Solved – How to simulate data for generalized estimating equations (GEE) with logistic link function

clustered-standard-errorsgeneralized-estimating-equationsmonte carlopaired-datasimulation

I am working with a pre/post test structure, measuring dichotomous outcomes. I am using GEE to estimate the coefficient for time (also a binary variable, 0 representing pre and 1 representing post), given that most people participate in only one of the time points, but there are a number of people who are represented in both.

I am interested in performing a Monte Carlo simulation as a "sensitivity test" to assess how many dependent data points there need to be before ignoring dependencies in data causes a huge problem in inference (e.g., 3% of the data points are from people in both the pre and post data? 10%? 50%?).

Thus, I am interested in simulating clustered data that are meant to be estimated using GEE, but I will compare the GEE coefficients and standard errors to the regular maximum likelihood generalized linear model (GLM) estimates.

However, I am unsure how to simulate data for a GEE. I know the data take the same functional form as in a traditional GLM:

$$g(\mu_{ij}) = X'_{ij}\beta$$

where $g()$, in my case, is the logistic link function. I also know that GEE is basically a different estimation method (often contrasted against maximum likelihood) combined with a method of estimating robust variances (described well in this answer: https://stats.stackexchange.com/a/62924/130869).

We also specify a error correlation structure, which I am assuming as exchangeable. I do not know how to simulate this, as binary data using the logistic link function do not have an error term in the equation.

Most examples of how to generate correlated data assume a parametric form of a traditional multilevel model, where I would simulate something like this (note the lack of error term):

$$\text{logit}(\pi_{ij}) = \beta_{0j}$$ and $$\beta_{0j} = \gamma_{00} + \gamma_{01}X_j + u_{0j}$$

This would involve simulating an average intercept, an average treatment effect, and a subject-specific deviation from that intercept (from a normal distribution, which a GEE does not assume).

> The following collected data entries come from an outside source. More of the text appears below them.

-- ==== Sys2Proof/Certificates/Slice0/Obligations.lean ====
section
/-! DEFINITION. The statements for the provers, from the numbered rules of spec/. -/

open Sys2Proof Sys2Proof.Machine

/-! ## Words and commands -/

/-- R64: in particular these words, written out bit by bit from the encodings of the table, spell these commands, and
R67: these spell none. (The name of the cause is the model's choice, log entry 5.) -/
def Obligations.WordsOfTheTableDecode : Prop :=
  decode 0b00010000000000000000000000000000#32 = .command .build ∧
  decode 0b00100000000000000000101100000000#32 = .command (.enc 11) ∧
  decode 0b00110000000000000111111100000000#32 = .command (.lookup 127) ∧
  decode 0b01000000000000000101101001001010#32 = .command (.dist 0x5A 0x4A) ∧
  decode 0b01010000000000000000000001001010#32 = .command (.dec 0x4A) ∧
  decode 0b01100000000000000000101101001010#32 = .command (.cls 11 0x4A) ∧
  decode 0b01110000000000000000101101001010#32 = .command (.clsacc 11 0x4A) ∧
  decode 0b10000000000000000000000000000000#32 = .command .hclr ∧
  decode 0b10010000000000000000001100000000#32 = .command (.rdcls 3) ∧
  decode 0b10100000000000000000011100000000#32 = .command (.rddh 7) ∧
  decode 0b10110000000000000000000000000000#32 = .command .rdstat ∧
  decode 0x00000000#32 = .illegal .reservedOpcode ∧
  decode 0xC0000000#32 = .illegal .reservedOpcode ∧
  decode 0x40000080#32 = .illegal .reservedBits ∧
  decode 0x28000000#32 = .illegal .reservedBits ∧
  decode 0x50000100#32 = .illegal .unusedOperand

/-- R61, R64: decoding the word of any command gives that command back, with every operand at every value. -/
def Obligations.DecodeOfEncode : Prop :=
  ∀ i : Instr, decode (encode i) = .command i

/-- R64: a word spells at most one command, and it is that command's only word. -/
def Obligations.EncodeOfDecode : Prop :=
  ∀ (w : Cmd) (i : Instr), decode w = .command i → encode i = w

/-- R64: a word selects a command exactly when `(cmd & mask) == match` for that command's row, and at most one row
matches any word. The pairs are the table's columns, in its order. -/
def Obligations.WordSelectsByMatchAndMask : Prop :=
  let table : List (Cmd × Cmd) :=
    [ (0x10000000, 0xFFFFFFFF), (0x20000000, 0xFFFF80FF), (0x30000000, 0xFFFF80FF), (0x40000000, 0xFFFF8080),
      (0x50000000, 0xFFFFFF80), (0x60000000, 0xFFFF8080), (0x70000000, 0xFFFF8080), (0x80000000, 0xFFFFFFFF),
      (0x90000000, 0xFFFF80FF), (0xA0000000, 0xFFFF80FF), (0xB0000000, 0xFFFFFFFF) ]
  ∀ w : Cmd,
    (∀ k < 11, (∃ i : Instr, decode w = .command i ∧ i.opcode.toNat = k + 1) ↔
      w &&& (table.getD k (0, 0)).2 = (table.getD k (0, 0)).1) ∧
    (∀ j < 11, ∀ k < 11, w &&& (table.getD j (0, 0)).2 = (table.getD j (0, 0)).1 →
      w &&& (table.getD k (0, 0)).2 = (table.getD k (0, 0)).1 → j = k) ∧
    ((∀ k < 11, w &&& (table.getD k (0, 0)).2 ≠ (table.getD k (0, 0)).1) ↔ ∃ why, decode w = .illegal why)

/-- R67: a word is illegal exactly when its opcode is reserved, a reserved bit is set, or a field its command does not
use is nonzero. That the decoder names the first of these three causes is the model's choice, log entry 5: the rule
gives the causes no order, and all of them raise the one code ILLEGAL (R201). -/
def Obligations.IllegalWordsByCause : Prop :=
  ∀ w : Cmd,
    let op := w.toNat / 2 ^ 28
    let reservedOp := op = 0 ∨ 12 ≤ op
    let reservedBits := w.toNat / 2 ^ 15 % 2 ^ 13 ≠ 0 ∨ w.toNat / 2 ^ 7 % 2 ≠ 0
    let unusedSet := (usesA op = false ∧ w.toNat / 2 ^ 8 % 2 ^ 7 ≠ 0) ∨ (usesB op = false ∧ w.toNat % 2 ^ 7 ≠ 0)
    (decode w = .illegal .reservedOpcode ↔ reservedOp) ∧
    (decode w = .illegal .reservedBits ↔ ¬ reservedOp ∧ reservedBits) ∧
    (decode w = .illegal .unusedOperand ↔ ¬ reservedOp ∧ ¬ reservedBits ∧ unusedSet)

/-- R69: an assembler rejects an index or selector out of range, so every command it writes is well formed; and the
rule's own example assembles to 0x40005A4A. -/
def Obligations.AssemblerWritesOnlyOperandsInRange : Prop :=
  (∀ (line : List Char) (i : Instr), Asm.assemble line = some i → i.wellFormed = true) ∧
  (Asm.assemble "DIST \"1011010\", \"1001010\"".toList).map encode = some 0x40005A4A#32

/-- R10: in a source bit string, string position `j` is wire bit `6 - j`, for every word. -/
def Obligations.BitStringsReadMostSignificantFirst : Prop :=
  ∀ w : Word, Asm.wordOfBits ((List.range 7).map fun j => if w.getLsbD (6 - j) then '1' else '0') = some w

/-! ## A step -/

/-- R65, R72: when the word offered at the next edge spells a command, the step is that command's meaning, on the state
with the input taken and `rsp_valid` set. -/
def Obligations.StepRunsTheDecodedCommand : Prop :=
  ∀ (s : State) (p : PortInputs) (rest : List PortInputs) (i : Instr),
    s.inputs = p :: rest → p.rst = false → p.cmdValid = true → decode p.cmd = .command i →
    step s = exec i { s with inputs := rest, rspValid := true }

/-- R65, R203: when the word offered spells no command, the step raises ILLEGAL, code 3. -/
def Obligations.StepRaisesIllegalOnOtherWords : Prop :=
  ∀ (s : State) (p : PortInputs) (rest : List PortInputs) (why : Illegal),
    s.inputs = p :: rest → p.rst = false → p.cmdValid = true → decode p.cmd = .illegal why →
    step s = .next { s with
      inputs := rest, rspValid := true, res := 0, stat := .illegal,
      fcode := if s.fault then s.fcode else .illegal, fault := true }

/-- The host's placing of a word is what the next step performs (R72; how a program reaches the block is log entry 3). -/
def Obligations.StepPerformsThePlacedWord : Prop :=
  ∀ (s : State) (nbits w : Nat),
    step (s.withFetchWord nbits w) = perform (BitVec.ofNat 32 (w % 2 ^ nbits)) { s with rspValid := true }

/-- R220: at an edge with `rst = 1` every piece of state takes its reset value and `rsp_valid` becomes 0, whether or not
a command is offered at that edge. (What `CB` holds then is the open parameter of D32, log entry 1.) -/
def Obligations.ResetEdgeGivesTheResetState : Prop :=
  ∀ (s : State) (p : PortInputs) (rest : List PortInputs),
    s.inputs = p :: rest → p.rst = true → step s = .next { State.reset with inputs := rest }

/-- R72: at an edge with `rst = 0` and `cmd_valid = 0` no state changes and `rsp_valid` becomes 0. An edge for which
nothing is listed is such an edge: the model's choice, log entry 2. -/
def Obligations.IdleEdgeKeepsTheState : Prop :=
  (∀ (s : State) (p : PortInputs) (rest : List PortInputs),
    s.inputs = p :: rest → p.rst = false → p.cmdValid = false →
    step s = .next { s with inputs := rest, rspValid := false }) ∧
  (∀ s : State, s.inputs = [] → step s = .next { s with rspValid := false })

/-- R72: a command accepted at an edge has its response on the ports after it, whatever it does. -/
def Obligations.EveryOfferedCommandGetsAResponse : Prop :=
  ∀ (s : State) (p : PortInputs) (rest : List PortInputs),
    s.inputs = p :: rest → p.rst = false → p.cmdValid = true →
    ∃ t, step s = .next t ∧ t.response = ⟨true, t.res, t.stat.code⟩ ∧ t.inputs = rest

/-- R20, R220, R221: the values the spec gives for reset. (`CB` has none: log entry 1.) -/
def Obligations.ResetLeavesTheSpecValues : Prop :=
  State.reset.cbValid = false ∧ CountersClear State.reset ∧ State.reset.res = 0 ∧ State.reset.stat.code = 0 ∧
  State.reset.fault = false ∧ State.reset.fcode.code = 0 ∧ State.reset.rspValid = false

/-- R206, R231: no step stops, and no run of command words fails to end in a state. -/
def Obligations.EveryStepAndEveryRunAnswersNext : Prop :=
  (∀ s : State, ∃ t, step s = .next t) ∧ (∀ (ws : List Cmd) (s : State), ∃ t, runCommands ws s = .next t)

/-- R46, R231: offering a list of words at successive edges performs them one at a time, in order, and ends in the
state of the run of words. -/
def Obligations.StepsRefineTheRunOfCommands : Prop :=
  ∀ (ws : List Cmd) (s t : State), runCommands ws s = .next t →
    Sys2Proof.core.run ws.length { s with inputs := ws.map PortInputs.offer } =
      .next { t with inputs := [], rspValid := if ws.isEmpty then s.rspValid else true }

/-! ## Errors -/

/-- R203, R204: each word reports exactly one status, the first error that applies in the order ILLEGAL, INVALID_INPUT,
PRECONDITION (read off the word by `firstError`, from R62, R67 and R202); an error makes exactly the four writes. -/
def Obligations.FirstErrorIsReportedAndRecorded : Prop :=
  ∀ (w : Cmd) (s : State),
    (∀ e, firstError w s.cbValid = some e →
      perform w s = .next { s with
        res := 0, stat := e.status, fcode := if s.fault then s.fcode else e.status, fault := true }) ∧
    (firstError w s.cbValid = none →
      ∃ t, perform w s = .next t ∧ t.stat = .ok ∧ t.fault = s.fault ∧ t.fcode = s.fcode)

/-- R41, R62, R201: an index above 15 or a selector above 3 or 7 is not truncated or wrapped: it raises INVALID_INPUT,
code 1, whatever else holds. -/
def Obligations.OperandsOutOfRangeRaiseInvalidInput : Prop :=
  ∀ (s : State) (a b : Word),
    let raised : State := { s with
      res := 0, stat := .invalidInput, fcode := if s.fault then s.fcode else .invalidInput, fault := true }
    (16 ≤ a.toNat → exec (.enc a) s = .next raised ∧ exec (.lookup a) s = .next raised ∧
      exec (.cls a b) s = .next raised ∧ exec (.clsacc a b) s = .next raised) ∧
    (4 ≤ a.toNat → exec (.rdcls a) s = .next raised) ∧
    (8 ≤ a.toNat → exec (.rddh a) s = .next raised)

However, is there a way to simulate my data that are more explicitly linked to GEE? I would like to specify a range of correlations that represent the true correlation in the exchangeable error structure, the proportion of data points that are dependent, and the average effect of time, in line with the assumptions of a generalized estimating equation.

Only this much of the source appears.